━━━━━ DATA UNDER STUDY ━━━━━

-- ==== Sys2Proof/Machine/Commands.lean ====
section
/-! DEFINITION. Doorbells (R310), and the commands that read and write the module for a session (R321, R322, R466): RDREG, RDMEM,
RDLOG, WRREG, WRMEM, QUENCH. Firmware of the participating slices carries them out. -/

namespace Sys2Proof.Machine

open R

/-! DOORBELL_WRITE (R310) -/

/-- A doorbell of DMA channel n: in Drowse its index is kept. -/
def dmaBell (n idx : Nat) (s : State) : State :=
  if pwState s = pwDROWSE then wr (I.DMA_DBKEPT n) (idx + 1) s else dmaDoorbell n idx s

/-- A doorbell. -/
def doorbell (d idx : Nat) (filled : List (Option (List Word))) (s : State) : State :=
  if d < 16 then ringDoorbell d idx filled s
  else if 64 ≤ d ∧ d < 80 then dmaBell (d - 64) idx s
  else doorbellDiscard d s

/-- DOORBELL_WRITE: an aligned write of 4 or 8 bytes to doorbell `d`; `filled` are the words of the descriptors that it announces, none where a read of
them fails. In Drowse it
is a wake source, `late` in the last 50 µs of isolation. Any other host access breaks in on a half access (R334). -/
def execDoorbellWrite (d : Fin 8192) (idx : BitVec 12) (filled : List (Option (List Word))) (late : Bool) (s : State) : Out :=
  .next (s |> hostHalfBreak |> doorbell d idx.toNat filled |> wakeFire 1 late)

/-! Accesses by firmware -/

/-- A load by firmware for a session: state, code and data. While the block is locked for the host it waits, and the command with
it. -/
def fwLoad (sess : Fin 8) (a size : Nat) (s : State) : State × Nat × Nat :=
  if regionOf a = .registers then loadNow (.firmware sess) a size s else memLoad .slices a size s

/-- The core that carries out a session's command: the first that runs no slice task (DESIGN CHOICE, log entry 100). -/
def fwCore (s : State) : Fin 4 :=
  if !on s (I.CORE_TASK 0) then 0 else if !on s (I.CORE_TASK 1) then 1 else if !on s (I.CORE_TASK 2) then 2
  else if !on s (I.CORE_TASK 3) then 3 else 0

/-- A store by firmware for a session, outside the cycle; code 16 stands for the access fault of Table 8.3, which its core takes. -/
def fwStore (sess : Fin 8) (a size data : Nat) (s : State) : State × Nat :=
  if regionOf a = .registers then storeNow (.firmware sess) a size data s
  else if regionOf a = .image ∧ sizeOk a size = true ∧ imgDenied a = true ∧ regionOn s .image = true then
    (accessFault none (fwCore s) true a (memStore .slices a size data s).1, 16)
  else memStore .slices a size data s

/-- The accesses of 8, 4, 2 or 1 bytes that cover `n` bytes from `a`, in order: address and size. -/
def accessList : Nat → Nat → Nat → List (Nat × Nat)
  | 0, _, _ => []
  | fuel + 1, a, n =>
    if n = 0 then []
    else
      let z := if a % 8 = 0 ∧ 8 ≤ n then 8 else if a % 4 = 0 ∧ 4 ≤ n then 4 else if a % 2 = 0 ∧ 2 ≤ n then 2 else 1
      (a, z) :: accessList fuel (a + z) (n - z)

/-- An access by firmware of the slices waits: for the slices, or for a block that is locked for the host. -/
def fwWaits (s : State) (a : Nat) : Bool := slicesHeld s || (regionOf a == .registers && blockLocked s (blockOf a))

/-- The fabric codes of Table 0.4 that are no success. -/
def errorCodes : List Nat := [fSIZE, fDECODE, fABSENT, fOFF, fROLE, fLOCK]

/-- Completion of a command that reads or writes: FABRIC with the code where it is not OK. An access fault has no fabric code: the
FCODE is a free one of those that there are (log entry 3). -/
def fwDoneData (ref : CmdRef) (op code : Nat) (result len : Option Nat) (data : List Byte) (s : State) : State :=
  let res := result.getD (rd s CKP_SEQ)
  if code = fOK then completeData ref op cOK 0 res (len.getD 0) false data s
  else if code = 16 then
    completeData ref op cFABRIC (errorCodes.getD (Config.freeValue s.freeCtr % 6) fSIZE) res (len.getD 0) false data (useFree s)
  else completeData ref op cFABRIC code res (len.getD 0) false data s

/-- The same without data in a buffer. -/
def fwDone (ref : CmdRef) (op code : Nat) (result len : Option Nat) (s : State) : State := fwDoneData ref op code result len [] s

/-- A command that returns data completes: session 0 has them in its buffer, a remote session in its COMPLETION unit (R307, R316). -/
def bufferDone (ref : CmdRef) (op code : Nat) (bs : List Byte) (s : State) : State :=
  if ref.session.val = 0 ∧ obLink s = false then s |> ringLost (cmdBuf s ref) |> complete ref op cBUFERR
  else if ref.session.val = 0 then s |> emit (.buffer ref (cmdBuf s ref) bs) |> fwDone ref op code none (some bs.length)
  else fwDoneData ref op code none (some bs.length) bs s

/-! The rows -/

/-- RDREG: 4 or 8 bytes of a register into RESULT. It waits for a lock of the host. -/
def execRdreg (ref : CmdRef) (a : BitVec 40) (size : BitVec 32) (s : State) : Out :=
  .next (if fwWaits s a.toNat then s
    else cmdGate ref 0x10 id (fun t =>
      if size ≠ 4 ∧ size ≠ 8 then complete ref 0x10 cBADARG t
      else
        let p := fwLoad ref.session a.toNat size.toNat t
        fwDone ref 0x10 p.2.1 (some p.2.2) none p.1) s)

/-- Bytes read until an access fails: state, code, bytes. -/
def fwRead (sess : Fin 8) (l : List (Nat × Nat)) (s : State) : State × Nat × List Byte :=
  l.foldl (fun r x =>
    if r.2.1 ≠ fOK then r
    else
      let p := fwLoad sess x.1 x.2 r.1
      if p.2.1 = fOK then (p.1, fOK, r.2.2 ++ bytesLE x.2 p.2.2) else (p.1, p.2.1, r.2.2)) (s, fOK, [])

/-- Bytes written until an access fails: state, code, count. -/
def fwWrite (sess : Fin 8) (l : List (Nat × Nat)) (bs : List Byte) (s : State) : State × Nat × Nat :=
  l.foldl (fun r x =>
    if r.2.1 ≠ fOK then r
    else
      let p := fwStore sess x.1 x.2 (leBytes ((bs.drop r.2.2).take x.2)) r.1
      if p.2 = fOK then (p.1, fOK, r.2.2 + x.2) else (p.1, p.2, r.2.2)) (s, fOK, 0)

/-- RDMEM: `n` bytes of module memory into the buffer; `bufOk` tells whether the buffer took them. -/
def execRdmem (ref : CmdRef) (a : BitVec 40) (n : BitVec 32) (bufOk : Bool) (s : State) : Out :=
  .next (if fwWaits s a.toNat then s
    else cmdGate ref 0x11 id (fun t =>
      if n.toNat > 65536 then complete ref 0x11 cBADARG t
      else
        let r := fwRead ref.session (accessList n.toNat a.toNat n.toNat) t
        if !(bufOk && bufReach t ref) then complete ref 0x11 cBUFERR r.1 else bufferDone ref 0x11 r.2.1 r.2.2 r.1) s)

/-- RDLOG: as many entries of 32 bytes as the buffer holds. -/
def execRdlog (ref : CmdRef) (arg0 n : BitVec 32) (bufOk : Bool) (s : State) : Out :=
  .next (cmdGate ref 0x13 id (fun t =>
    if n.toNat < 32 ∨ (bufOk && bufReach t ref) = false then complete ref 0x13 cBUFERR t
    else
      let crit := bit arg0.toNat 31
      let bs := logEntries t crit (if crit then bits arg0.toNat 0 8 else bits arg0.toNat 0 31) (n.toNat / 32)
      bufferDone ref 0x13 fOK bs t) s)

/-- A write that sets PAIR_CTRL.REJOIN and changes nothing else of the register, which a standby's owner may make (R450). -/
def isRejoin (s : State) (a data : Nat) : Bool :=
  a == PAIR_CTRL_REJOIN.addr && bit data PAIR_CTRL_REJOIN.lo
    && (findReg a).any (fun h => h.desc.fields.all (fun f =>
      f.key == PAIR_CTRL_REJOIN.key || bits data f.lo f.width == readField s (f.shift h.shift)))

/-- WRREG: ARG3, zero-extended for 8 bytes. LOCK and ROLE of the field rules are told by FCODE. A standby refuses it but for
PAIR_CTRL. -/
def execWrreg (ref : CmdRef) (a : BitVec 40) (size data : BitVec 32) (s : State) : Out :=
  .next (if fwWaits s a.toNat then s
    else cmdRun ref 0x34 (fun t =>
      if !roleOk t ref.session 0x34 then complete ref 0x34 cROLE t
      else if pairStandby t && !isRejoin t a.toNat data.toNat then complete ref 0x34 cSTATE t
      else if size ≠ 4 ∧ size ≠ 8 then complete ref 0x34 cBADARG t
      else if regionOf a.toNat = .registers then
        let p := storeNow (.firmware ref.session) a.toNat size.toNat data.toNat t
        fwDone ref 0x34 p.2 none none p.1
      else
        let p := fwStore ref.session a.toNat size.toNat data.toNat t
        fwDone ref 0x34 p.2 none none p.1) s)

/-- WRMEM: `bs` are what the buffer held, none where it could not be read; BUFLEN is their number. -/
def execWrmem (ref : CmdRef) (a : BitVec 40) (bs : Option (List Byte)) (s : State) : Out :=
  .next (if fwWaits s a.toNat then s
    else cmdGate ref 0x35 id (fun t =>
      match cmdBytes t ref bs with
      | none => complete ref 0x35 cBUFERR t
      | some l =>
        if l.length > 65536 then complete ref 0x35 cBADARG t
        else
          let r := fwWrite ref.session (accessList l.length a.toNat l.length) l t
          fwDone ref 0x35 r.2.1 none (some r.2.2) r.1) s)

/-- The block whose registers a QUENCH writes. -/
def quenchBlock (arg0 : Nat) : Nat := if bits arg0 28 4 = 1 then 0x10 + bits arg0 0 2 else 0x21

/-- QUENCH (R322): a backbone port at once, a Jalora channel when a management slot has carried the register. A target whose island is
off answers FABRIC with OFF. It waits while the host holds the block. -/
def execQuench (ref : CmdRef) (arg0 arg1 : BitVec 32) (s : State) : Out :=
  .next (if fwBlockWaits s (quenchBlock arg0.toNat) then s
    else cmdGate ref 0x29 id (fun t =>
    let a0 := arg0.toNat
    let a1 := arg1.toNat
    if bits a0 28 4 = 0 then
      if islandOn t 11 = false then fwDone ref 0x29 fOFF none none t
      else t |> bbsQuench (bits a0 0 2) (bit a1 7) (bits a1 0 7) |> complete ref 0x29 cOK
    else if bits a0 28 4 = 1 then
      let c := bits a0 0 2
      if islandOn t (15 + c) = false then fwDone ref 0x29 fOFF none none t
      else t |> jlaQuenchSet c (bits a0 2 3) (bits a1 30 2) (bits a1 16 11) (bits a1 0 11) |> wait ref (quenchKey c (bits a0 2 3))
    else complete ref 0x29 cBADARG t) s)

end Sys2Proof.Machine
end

━━━━━

_EXERCISE AIM_. Copy all the lines from the data above that hold the word "which".

_RESPONSE BELOW_.
/-- A store by firmware for a session, outside the cycle; code 16 stands for the access fault of Table 8.3, which its core takes. -/
/-- A write that sets PAIR_CTRL.REJOIN and changes nothing else of the register, which a standby's owner may make (R450). -/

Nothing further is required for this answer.